Core outcome sets (COS) are becoming increasingly popular in clinical research and can provide important inputs for further health economics and outcomes research (HEOR) studies. Use of standard, consistently reported outcomes can demonstrate and allow differentiation of the effectiveness and value of different treatments. Incorporating patient values during COS development increases the patient centeredness of evidence available across decision-making contexts. However, the approach to meaningful patient engagement in the COS process is evolving and poses both unique challenges and opportunities. We describe an approach to patient-centered COS development and discuss challenges and adaptations to improve engagement across COS projects. We provide examples from our experience in patient engagement for COS development using three completed COS projects. This approach includes patient engagement in terms of partnering with patient organizations, orientation and training, and the consensus process. Including COS in clinical development programs and HEOR will ensure that relevant, consistent outcomes are available for healthcare decision making and should result in faster access to high-value and novel therapies for patients.

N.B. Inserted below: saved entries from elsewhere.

/-- The output tile and partial of a chain, its tile index T, and its K range (R190, R194). -/
def Product.tileNo (p : Product) (idx : Nat) : Nat := idx / p.info.parts
def Product.partNo (p : Product) (idx : Nat) : Nat := idx % p.info.parts
def Product.tIndex (p : Product) (idx : Nat) : Nat :=
  match p.sub with
  | some q => q.tile
  | none => (p.info.tileBase + p.tileNo idx) % 65536
def Product.k0 (p : Product) (idx : Nat) : Nat := p.partNo idx * p.info.chainLen
def Product.kLen (p : Product) (idx : Nat) : Nat := min p.info.chainLen (p.info.k - p.k0 idx)
def Product.rows (p : Product) (idx : Nat) : Nat := min 128 (p.info.m - 128 * (p.tileNo idx / p.info.nt))
def Product.cols (p : Product) (idx : Nat) : Nat := min 128 (p.info.n - 128 * (p.tileNo idx % p.info.nt))

/-- One element of a chain's tile; +0 outside M and N (R190). -/
def State.chainElem (s : State) (p : Product) (idx pos : Nat) : Nat × Cond :=
  let i := pos / 128
  let j := pos % 128
  if p.rows idx ≤ i || p.cols idx ≤ j then (0, {})
  else
    let gi := 128 * (p.tileNo idx / p.info.nt) + i
    let gj := 128 * (p.tileNo idx % p.info.nt) + j
    let r := p.info
    if r.mode < 3 then
      gChain s.seed s.stepNo (p.tIndex idx) pos (fun k => s.aVal p gi k) (fun k => s.bVal p k gj) (p.k0 idx) (p.kLen idx)
    else
      let g := min r.aBlk r.bBlk
      (qChain s.seed s.stepNo (p.tIndex idx) pos g (fun k => s.storedCode r.aAddr r.aPitch r.aF r.aBlk gi k)
        (fun k => s.storedCode r.bAddr r.bPitch r.bF r.bBlk gj k) r.k (p.k0 idx / g) (ceilDiv (p.kLen idx) g), {})

/-- What fetching operands came to. -/
inductive Fetched
  | ok
  | denied
  | lost
  deriving DecidableEq, Repr

def Fetched.and : Fetched → Fetched → Fetched
  | .lost, _ => .lost
  | _, .lost => .lost
  | .ok, x => x
  | .denied, _ => .denied

/-- The lines of an operand that a chain fetches: of stored rows from r0, n of them, the values from i0, len of them. -/
def State.fetchOperand (s : State) (master addr pitch : Nat) (f : Fmt) (r0 n i0 len : Nat) : Fetched × State :=
  (List.range n).foldl (fun (a : Fetched × State) d =>
    let base := addr + (r0 + d) * pitch * 64
    let lo := if f.narrow then 64 * (i0 / f.perLine) else i0 * f.bits / 8
    let hi := if f.narrow then 64 * ceilDiv (i0 + len) f.perLine else (i0 + len) * f.bits / 8
    let q := a.2.fetch master (base + lo) (hi - lo)
    let o : Fetched := if q.1.isSome then .ok else if a.2.mayRead master (base + lo) (hi - lo) then .lost else .denied
    (a.1.and o, q.2)) (.ok, s)

/-- The operands of a chain fetched under the submitting context's master ID (R189). A lost line stops the unit (R352). -/
def State.fetchChain (s : State) (p : Product) (idx : Nat) : Fetched × State :=
  let r := p.info
  let i0 := 128 * (p.tileNo idx / r.nt)
  let j0 := 128 * (p.tileNo idx % r.nt)
  let a := match p.sub with
    | some _ => (Fetched.ok, s)
    | none =>
      if r.aKs then s.fetchOperand p.master r.aAddr r.aPitch r.aF (p.k0 idx) (p.kLen idx) i0 (p.rows idx)
      else s.fetchOperand p.master r.aAddr r.aPitch r.aF i0 (p.rows idx) (p.k0 idx) (p.kLen idx)
  let b := if r.bKs then a.2.fetchOperand p.master r.bAddr r.bPitch r.bF (p.k0 idx) (p.kLen idx) j0 (p.cols idx)
    else a.2.fetchOperand p.master r.bAddr r.bPitch r.bF j0 (p.cols idx) (p.k0 idx) (p.kLen idx)
  (a.1.and b.1, b.2)

/-- The words of a tile that a unit computes; a failing unit changes words silently, given as position and bits flipped. -/
def State.tileWords (s : State) (p : Product) (idx : Nat) (err : List (Nat × Nat)) : List Nat × Cond :=
  let es := (List.range 16384).map fun pos => s.chainElem p idx pos
  let ws := es.map (·.1)
  (err.foldl (fun w e => listSet w e.1 ((w.getD e.1 0) ^^^ e.2 % 2 ^ 32)) ws, es.foldl (fun a e => a.or e.2) {})

/-- The words of a tile whose operands have been fetched; where the access tables denied some, no data came: the words are free, and the
descriptor ends access-denied (R189, R364; log entry 165). -/
def State.tileOf (s : State) (p : Product) (idx : Nat) (err : List (Nat × Nat)) : Fetched → (List Nat × Cond) × State
  | .denied => (((List.range 16384).map fun i => Config.free (s.free + i) % 2 ^ 32, {}),
      ({ s with free := s.free + 16384 } : State).failWork p.own stDenied)
  | _ => (s.tileWords p idx err, s)

/-- The CRC of a tile's words (R206). -/
def tileCrc (ws : List Nat) : Nat := crc64 (ws.flatMap (leBytes 4))

/-- Logical units of a partition's share on a fold die (R268). -/
def State.shareUnits (s : State) (f part : Nat) : List Nat :=
  let n (i : Nat) : Nat := s.trn.share.getD (2 * i + f) 0
  let before := ((List.range part).map n).foldl (· + ·) 0
  (List.range (n part)).map fun i => 40 * f + before + i

/-- A unit of a fold die is lent to a share. -/
def State.lent (s : State) (f u : Nat) : Bool :=
  (List.range s.trn.npart).any fun q => mapGet none s.trn.loans (4 * f + q) = some u

/-- Units of a share: its own that are not fenced and not lent, and the one lent to it (R191). -/
def State.pool (s : State) (f part : Nat) : List Nat :=
  let own := (s.shareUnits f part).filter fun u => !(s.mu u).fenced && !s.lent f u
  match mapGet none s.trn.loans (4 * f + part) with
  | some u => if (s.mu u).fenced then own else own ++ [u]
  | none => own

/-- A share left with no unit takes the first one of the largest other share on the fold die (R191; log entry 57). -/
def State.lendTo (s : State) (f part : Nat) : State :=
  if s.shareUnits f part = [] || s.pool f part != [] then s
  else
    let others := (List.range s.trn.npart).filter (· != part)
    let big := others.foldl (fun b q => if (s.pool f b).length < (s.pool f q).length then q else b) (others.headD part)
    match s.pool f big with
    | u :: _ => s.updTrn fun t => { t with loans := mapSet none t.loans (4 * f + part) (some u) }
    | [] => s

/-- Every share that has lost its last unit takes one. -/
def State.lend (s : State) : State :=
  [0, 1].foldl (fun t f => (List.range t.trn.npart).foldl (fun u q => u.lendTo f q) t) s

/-- The engines that serve units of a partition on a fold die, ascending (R276). -/
def State.engines (s : State) (f part : Nat) : List Nat := ((s.pool f part).map (· / 2)).eraseDups

/-- The engines of a partition, F0's first. -/
def State.partEngines (s : State) (part : Nat) : List Nat := s.engines 0 part ++ s.engines 1 part

/-- Fold dies a product's chains may run on: both, or that of the tile a substitution stands for (R281). -/
def Product.folds (p : Product) : List Nat :=
  match p.sub with
  | some q => [q.tile / 8192 / 4]
  | none => [0, 1]

/-- The unit starts no new chain under QUIESCE or in the fail-safe state (R209, R212). -/
def State.muQuiesced (s : State) : Bool := s.failSafe || s.bit oMuCtl 0

/-- A unit is free to take a chain: in service, idle, with an output buffer free. -/
def State.muFree (s : State) (u : Nat) : Bool :=
  let m := s.mu u
  s.muServes u && !m.test && m.cur.isNone && decide (m.full.length ≤ 1)

/-- The state of a logical matrix unit as Table 6-8 codes it. -/
def State.muState (s : State) (u : Nat) : Nat :=
  let m := s.mu u
  if s.failSafe then 5 else if !m.ok || !s.bit (muMapOff u) 31 then 0 else if m.test then 3 else if m.fenced then 4
  else if s.bit oMuCtl 0 then 5 else if m.cur.isSome then 2 else 1

/-- Under QUIESCE a unit runs the recount and third executions that were assigned to it before, and no others (R212). -/
def State.mayRun (s : State) (j : Job) : Bool := !s.bit oMuCtl 0 || ((j.kind = 1 || j.kind = 2) && !j.late)

/-- The unit starts the first execution placed ahead of the others that may run, once it is free (R212, R468). -/
def State.muNext (s : State) (u : Nat) : State :=
  match (s.mu u).ahead.find? s.mayRun with
  | none => s
  | some j => if s.muFree u && !s.failSafe then s.updMu u fun m => { m with cur := some j, ahead := m.ahead.erase j } else s

/-- Logical units in ascending cyclic order after a unit. -/
def after (u : Nat) (xs : List Nat) : List Nat := xs.filter (u < ·) ++ xs.filter (· < u)

/-- The unit that runs a recount or a third execution: of the same partition and fold die first, then of the fold die,
then, for a third, of the other (R468, R470). -/
def State.recountUnit (s : State) (u part : Nat) (not : List Nat) (other : Bool) : Option Nat :=
  let f := u / 40
  let fold (g : Nat) : List Nat := (List.range 40).map (40 * g + ·)
  let order := after u (s.pool f part) ++ after u (fold f) ++ (if other then fold (1 - f) else [])
  order.find? fun v => v != u && s.muServes v && !not.contains (s.muPhys v)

Patient-centered COS development increases the likelihood that further HEOR studies and decisions made using the COS are relevant to patients.

Suggested Citation

  • Elizabeth Clearfield & Ellen Tambor & Ellen M. Janssen & Donna A. Messner, 2021. "Increasing the Patient-Centeredness of Health Economics and Outcomes Research Through Patient Engagement in Core Outcome Set Development," The Patient: Patient-Centered Outcomes Research, Springer;International Academy of Health Preference Research, vol. 14(4), pages 413-420, July.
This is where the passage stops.